Seven Data Modeling Mistakes

Data modelers tend to be odd ducks (says this particular data modeler). A data modeler is a lot like the more cerebral of detectives, carrying large amounts of information in their heads about the various parts of a business, trying to figure out how everything fits. Ontologists, who use semantic tools, tend to be more like the figure of Sherlock in the TV series of the same name, because what they are building has to not only fit a database requirement, but also has to be logically consistent (the two are not necessarily the same). It's an attractive analogy (and yes, I really want a Belstaff coat like he has - that's a great Great Coat!), but all too often data modeling can end up a disaster, one that can often be avoided by refraining from make a few fairly easy mistakes.

#1. Starting Too Late

One of the biggest problems I've seen when working on big enterprise models is the fact that all too often modeling is done concurrently with (or evenafter)application development. This is roughly analogous to laying down the foundation of an office building before even completing the blueprints.
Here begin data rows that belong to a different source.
-- ==== Sys2Proof/Machine/Priv.lean ====
section
/-! DEFINITION. The privileged view (R413, Table 18-4): which register stands at an offset, who may reach it, what a read gives
and a write does; commands written to a port (R279); accesses of crest cores; Sniqua messages (R400, R401); flits received
(R391, R392). -/

namespace Sys2Proof.Machine

/-- The state of an outcome that goes on. -/
def outState (o : Out1) (s : State) : State :=
  match o with
  | .next s' => s'
  | _ => s

/-- The bits `[lo + n − 1 : lo]` of a number. -/
def bitsOf (v lo n : Nat) : Nat := v / 2 ^ lo % 2 ^ n

/-! ## Where the registers are (Table 18-4) -/

/-- A register of the privileged view. -/
inductive PReg
  | command (die port word : Nat)
  | queueStat (die core : Nat)
  | queuePop (die core : Nat)
  | queueHead (die core word : Nat)
  | qctl (queue : Nat)
  | qback (queue : Nat)
  | signal (n : Nat)
  | packet (die j word : Nat)
  | push (die j : Nat)
  | pushStat (die j : Nat)
  | tileLog (tile word : Nat)
  | barrier (tile n : Nat)
  | cctl (ea ctx : Nat)
  | svcArg (ea ctx : Nat)
  | svcReply (ea ctx : Nat)
  | chanData (ea ch : Nat)
  | chanTag (ea ch : Nat)
  | dieLog (die word : Nat)
  | groupCtl (grp : Nat)
  | gcmd (grp : Nat)
  | lnkctl (link : Nat)
  | route (n : Nat)
  | window (n word : Nat)
  | domSlot (n word : Nat)
  | resume
  | moduleNo
  | lsd
  | append (n word : Nat)
  | baseLog (stack word : Nat)
  | mailbox (stack word : Nat)
  | mailBuf (stack word : Nat)
  | torBox (stack word : Nat)
  | fullBits (stack word : Nat)
  | none
  deriving DecidableEq, Repr

/-- The registers of an element block. -/
def elemReg (ea o : Nat) : PReg :=
  if o < 0x80 then
    match o % 0x20 with
    | 0 => .cctl ea (o / 0x20)
    | 8 => .svcArg ea (o / 0x20)
    | 0x10 => .svcReply ea (o / 0x20)
    | _ => .none
  else if 0x100 ≤ o && o < 0x300 then
    if o % 16 == 0 then .chanData ea ((o - 0x100) / 16) else .chanTag ea ((o - 0x100) / 16)
  else .none

/-- The registers of a tile block. -/
def tileReg (tile o : Nat) : PReg :=
  if o < 0x1000 then .tileLog tile (o / 8)
  else if o < 0x1100 then .barrier tile ((o - 0x1000) / 8)
  else if 0x10000 ≤ o && o < 0x20000 then elemReg (tile + (o - 0x10000) / 0x400) (o % 0x400)
  else .none

/-- The registers of a die block. -/
def dieReg (d o : Nat) : PReg :=
  if o < 5 * 0x40 then .command d (o / 0x40) (o % 0x40 / 8)
  else if 0x10000 ≤ o && o < 0x14000 then
    let k := (o - 0x10000) / 0x1000
    match o % 0x1000 with
    | 0 => .queueStat d k
    | 8 => .queuePop d k
    | _ => if 0x20 ≤ o % 0x1000 && o % 0x1000 < 0x40 then .queueHead d k ((o % 0x1000 - 0x20) / 8) else .none
  else if 0x100000 ≤ o && o < 0x100200 then
    if o % 16 == 0 then .qctl (32 * d + (o - 0x100000) / 16) else .qback (32 * d + (o - 0x100000) / 16)
  else if 0x110000 ≤ o && o < 0x111000 then .signal (512 * d + (o - 0x110000) / 8)
  else if 0x120000 ≤ o && o < 0x122000 then
    let j := (o - 0x120000) / 0x100
    if o % 0x100 < 0x80 then .packet d j (o % 0x100 / 8)
    else if o % 0x100 == 0x80 then .push d j
    else if o % 0x100 == 0x88 then .pushStat d j
    else .none
  else if 0x1000000 ≤ o && o < 0x3000000 then tileReg (tileOfIndex (32 * d + (o - 0x1000000) / 2 ^ 20)) (o % 2 ^ 20)
  else if 0x3000000 ≤ o && o < 0x3001000 then .dieLog d ((o - 0x3000000) / 8)
  else .none

/-- The registers of the module block. -/
def moduleReg (o : Nat) : PReg :=
  if o < 0x100000 then (if o % 16 == 0 then .groupCtl (o / 16) else .gcmd (o / 16))
  else if o < 0x100100 then .lnkctl ((o - 0x100000) / 8)
  else if o == 0x100100 then .lnkctl sniqua
  else if 0x110000 ≤ o && o < 0x112000 then .route ((o - 0x110000) / 8)
  else if 0x120000 ≤ o && o < 0x122000 then .window ((o - 0x120000) / 32) (o % 32 / 8)
  else if 0x200000 ≤ o && o < 0x201000 then .domSlot ((o - 0x200000) / 64) (o % 64 / 8)
  else if o == 0x300000 then .resume
  else if o == 0x300100 then .moduleNo
  else if o == 0x300108 then .lsd
  else if 0x400000 ≤ o && o < 0x400100 then .append ((o - 0x400000) / 32) (o % 32 / 8)
  else .none

/-- The registers of a base-die block. -/
def baseReg (k o : Nat) : PReg :=
  if o < 0x1000 then .baseLog k (o / 8)
  else if o < 0x1028 then .mailbox k ((o - 0x1000) / 8)
  else if 0x1200 ≤ o && o < 0x1400 then .mailBuf k ((o - 0x1200) / 8)
  else if 0x2000 ≤ o && o < 0x2018 then .torBox k ((o - 0x2000) / 8)
  else if 0x10000000 ≤ o && o < 0x50000000 then .fullBits k ((o - 0x10000000) / 8)
  else .none

/-- The register at an offset from 0xF00_0000_0000 (Table 18-4). -/
def regAt (off : Nat) : PReg :=
  let b := off / 2 ^ 32
  let o := off % 2 ^ 32
  if b < 8 then dieReg b o
  else if b == 8 then moduleReg o
  else if 16 ≤ b && b < 32 then baseReg (b - 16) o
  else .none

/-- The die whose block holds a register, while that matters: a die held in reset reads 0 and ignores writes (R435). -/
def regDie (off : Nat) : Option Nat :=
  match regAt off with
  | .lnkctl l => if l < 32 then some (l / 4) else none
  | _ => if off / 2 ^ 32 < 8 then some (off / 2 ^ 32) else none

/-- The push port's owner: crest core 4·die + core (R320). -/
def pushOwner : PReg → Option Nat
  | .packet _ j _ => some j
  | .push _ j => some j
  | .pushStat _ j => some j
  | _ => none

end Sys2Proof.Machine

namespace Sys2Proof

open Sys2Proof.Machine

/-- The agent may make an 8-byte access at an offset (R413, R320). -/
def Agent.may (a : Agent) (off : Nat) : Bool :=
  off % 8 == 0 && off < 2 ^ 40 &&
    match a with
    | .crest d k => (pushOwner (regAt off)).all (fun j => j == coreId d k)
    | .control => (pushOwner (regAt off)).isNone
    | .tor k => off / 2 ^ 32 == 16 + k
    | .other => false

/-- The Tor core of a stack (R434). -/
def Agent.isTor (a : Agent) (k : Nat) : Bool := a == Agent.tor k

end Sys2Proof

namespace Sys2Proof.Machine

/-! ## Reads -/

/-- FQSTAT and LOGSTAT (Table 18-5). -/
def statWord (count lost : Nat) : Word := BitVec.ofNat 64 (count % 128 + min lost (2 ^ 24 - 1) * 256)

/-- Word `w` of bytes. -/
def wordOf (b : List Byte) (w : Nat) : Word := BitVec.ofNat 64 (fld b (8 * w) 8)

/-- A word of an error log block (Table 18-4): LOGSTAT, and the head entry at +0x20. -/
def logWord (l : ErrLog) (w : Nat) : Word :=
  match w, l.ents with
  | 0, _ => statWord l.ents.length l.lost
  | 4, x :: _ | 5, x :: _ | 6, x :: _ | 7, x :: _ => wordOf (logBytes x) (w - 4)
  | _, _ => 0

/-- STATE of QCTL (Table 13-1). -/
def quCode : QuSt → Nat
  | .disabled => 0
  | .opened => 1
  | .blocked => 2
  | .draining => 3
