/-! ## Quiescence (R305) and completion (R296) -/

/-- The event is work in flight for quiescence: a result, a word, a request, a copy, a barrier message (R123, R252, R305). A phase
that is HELD is none: it is saved as it stands (R338). -/
def isWork (i : Instr) : Bool :=
  match i with
  | .resultDelivery _ | .channelWordArrival _ | .joinWordEntry _ _ _ | .tlbLookup _ | .tlbWalk _ | .requestPerform _
  | .feService _ | .replyArrival _ _ _ | .ackArrival _ | .orderTokenArrival _ _ _ _ | .copyFlowTake _ | .ccanAtHub _ _ _ _
  | .barrierMessageArrival _ | .qpushEntry _ | .migrationStart _ | .queryAccept _
  | .qabortArrival _ _ _ | .svcReplyDelivery _ _ _ => true
  | _ => false

/-- Work of a group is on its way: in the agenda, at a bank, at a router link, at a slice. A deferred request is none (R353). -/
def State.workInFlight (s : State) (gn : Nat) (g : Group) : Bool :=
  s.agenda.any (fun x => isWork x.instr && ownedBy gn g x.instr) ||
    s.banks.any (fun b => b.2.q.any (fun q => isWork q.instr && ownedBy gn g q.instr)) ||
    s.links.any (fun l => l.2.q.any (fun t => t.ownedBy gn g)) ||
    s.slices.any (fun p => p.2.walks.any (fun w => w.2.1.grp == gn) || p.2.waiting.any (fun w => w.1.grp == gn)) ||
    s.remotes.any (fun q => q.r.grp == gn) ||
    s.tinvs.any (fun t => g.covers t.ea) ||
    s.engines.any (fun e => e.2.queries.any (fun q => q.r.grp == gn) || e.2.scree.any (fun q => q.r.grp == gn))

/-- Every word reserved has entered its output: that of a join that waits is work in flight, too (R169). -/
def Elem.outsEmpty (e : Elem) : Bool := e.outs.all (fun o => o.2.places.isEmpty)

/-- Requests of a group that are held for a missing page, or wait for a place among them (R347). -/
def State.pageHeld (s : State) (gn : Nat) : List MReq :=
  s.slices.flatMap (fun p => ((p.2.held.map (·.r)) ++ p.2.beyond).filter (fun r => r.grp == gn))

/-- The qpushes of a context that a missing page holds: at their packet, or behind an access that it holds (R322, R349). -/
def State.pushesHeld (s : State) (e : Elem) (ea c : Nat) : Nat :=
  (s.pageHeld (s.groupNo ea)).countP (fun r => r.ea == ea && r.ctx == c && r.acc == .packet) +
    e.sends.countP (fun x => x.2.ctx == c && x.2.acc == .packet)

/-- An element is still: channels empty, no mark, no result to come, no engine at work, no slot eligible (R305). -/
def State.elemStill (s : State) (ea : Nat) (e : Elem) : Bool :=
  e.chans.all (fun c => c.2.q.isEmpty) && !e.marked && e.outsEmpty && e.barWaits.isEmpty && e.suQuiet && e.me.quiet &&
    e.gens.all (fun g => g.2.st != .running && g.2.fly.isEmpty) && e.table.isEmpty && e.tabWait.isEmpty &&
    e.tagCreds.all (fun c => c.2 != .asked) &&
    e.ctxs.all (fun c => c.2.qp ≤ s.pushesHeld e ea c.1 && c.2.svc.isNone && !c.2.wait.testBit waitTinval) && !s.anyEligible ea .all

/-- A hub is still: no flow is ACTIVE, nor one that stops while granules are on their way, and no copy waits for a flow (R269). -/
def Hub.still (h : Hub) : Bool := h.copies.isEmpty && h.flows.all (fun f => f.2.st != .active && f.2.fly.isEmpty)

/-- R305. -/
def State.quiescent (s : State) (gn : Nat) : Bool :=
  let g := s.group gn
  (s.groupElems g).all (fun p => s.elemStill p.1 p.2) && s.hubs.all (fun h => !g.covers h.1 || h.2.still) && !s.workInFlight gn g && g.rowData.isEmpty

/-- Every access of a group is performed (R266): nothing is held for a missing page, nor stopped at one. A deferred request is
withdrawn when its group is retired (R355). -/
def State.accessesDone (s : State) (gn : Nat) : Bool :=
  let g := s.group gn
  (s.pageHeld gn).isEmpty &&
    (s.groupElems g).all (fun p => p.2.gens.all (fun x => x.2.st != .stopped || !x.2.halt) && p.2.joins.isEmpty && p.2.barWaits.isEmpty &&
      p.2.sends.isEmpty) &&
    s.hubs.all (fun h => !g.covers h.1 || h.2.flows.all (fun f => f.2.st == .free))

/-! ## Splices (R290, R293) -/

/-- A copy that an element issued is not over. -/
def State.copiesOf (s : State) (ea : Nat) : Bool :=
  s.hubs.any (fun h => h.2.copies.any (fun c => c.ea == ea) || h.2.flows.any (fun f => f.2.st != .free && f.2.c.ea == ea)) ||
    s.agenda.any (fun x => match x.instr with
      | .copyFlowTake c => c.ea == ea
      | _ => false)

/-- A request of an element for an engine, on its way to its SE or at it. -/
def queryEvent (ea : Nat) (i : Instr) : Bool :=
  match i with
  | .requestPerform r => r.ea == ea && engineAcc r.acc
  | .queryAccept r => r.ea == ea
  | .qabortArrival _ _ r => r.ea == ea
  | _ => false

/-- A query, gather or scatter that an element issued is not over. -/
def State.queriesOf (s : State) (ea : Nat) : Bool :=
  s.engines.any (fun e => e.2.queries.any (fun q => q.r.ea == ea) || e.2.scree.any (fun q => q.r.ea == ea)) ||
    s.elems.any (fun p => p.2.table.any (fun t => t.r.ea == ea) || p.2.tabWait.any (fun r => r.ea == ea)) ||
    s.agenda.any (fun x => queryEvent ea x.instr) || s.links.any (fun l => l.2.q.any (fun t => t.parcel.any (fun p => p.evs.any (fun e => queryEvent ea e.2))))

/-- The ME's part of a splice (R223): quiescent, queues empty, no handle held. -/
def Me.spliceQuiet (m : Me) : Bool :=
  m.quiet && m.aq.rows.isEmpty && m.cq.rows.isEmpty && m.aq.handle.isNone && m.cq.handle.isNone && m.kept.isEmpty

/-- Each output that will carry a CFG word has a credit for each such target (R290, item 6). -/
def State.cfgCredits (s : State) (ea : Nat) : Bool :=
  let g := s.group (s.groupNo ea)
  let p := (s.elem ea).work
  (List.range 32).all (fun o =>
    let r := p.route o
    r.isReq || (List.range r.n).all (fun i =>
      !chanCfgin ((s.elem (g.targetEa (r.target i))).work.chanWord (tgtCh (r.target i)).toNat) || s.credit ea o i > 0))

/-- Items 3 to 6 of R290. An element that R284 holds still counts its slots, and so does one that waits for its first cycle. -/
def State.spliceFree (s : State) (ea : Nat) : Bool :=
  let e := s.elem ea
  !(s.modElem ea (fun e => { e with partials := [], holdUntil := 0 })).anyEligible ea ⟨true, false, false, false⟩ &&
    !e.marked && !s.resultsOut ea && e.ctxs.all (fun c => c.2.acks.isEmpty && c.2.qp == 0 && c.2.wait == 0) && e.joins.isEmpty &&
    e.barWaits.isEmpty && e.sends.isEmpty &&
    e.gens.all (fun g => g.2.st == .idle || (g.2.st == .done && g.2.fly.isEmpty)) && e.su.isNone && !s.copiesOf ea &&
    !s.queriesOf ea && e.me.spliceQuiet && e.ssts.isEmpty &&
    e.outs.all (fun o => o.2.places.isEmpty && o.2.free ≤ s.now && (o.1 < spillOut || o.2.reqs.isEmpty)) && s.cfgCredits ea

/-- Items 1 and 2 of R290. -/
def Elem.cfgOnly (e : Elem) (now : Nat) : Bool :=
  e.work.chans.all (fun c =>
    let q := (e.chan c.1).q
    if chanCfgin c.2 then
      match q with
      | [w] => w.word.kind == .cfg && w.came < now
      | _ => false
    else q.isEmpty)

/-- Items 1 and 2 of R290, but for words other than the CFG words (R293). -/
def Elem.cfgBeside (e : Elem) (now : Nat) : Bool :=
  e.work.chans.all (fun c => !chanCfgin c.2 ||
    match (e.chan c.1).q.filter (fun w => w.word.kind == .cfg) with
    | [w] => w.came < now
    | _ => false)

/-- An element routes into another (R293). -/
def State.routesInto (s : State) (x ea : Nat) : Bool :=
  let g := s.group (s.groupNo x)
  (s.elem x).work.routes.any (fun r => !r.2.isReq && (List.range r.2.n).any (fun i => g.targetEa (r.2.target i) == ea))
In data applications (and most enterprise applications are data applications) understanding the shape and structure of that data is critical. Starting to develop without understanding schemas, how schemas get extended and how data gets persisted and serialized can often mean that significant work will end up being rework instead. As a rule of thumb, assume that the first few sprints should be heavily devoted to data design, with this then dropping off to mostly development at about 25% of the way into a project.

#2. Getting Too Abstract Too Early

I've found that a good way to start a design is to identify a particular class of object - a person, a film, a policy - and create a few "samples" that have specific stories. For a person, as an example, I'll create two or three base characters - a woman who has divorced and remarried, for example, which tests among other things whether the issue of a person changing names over time is important.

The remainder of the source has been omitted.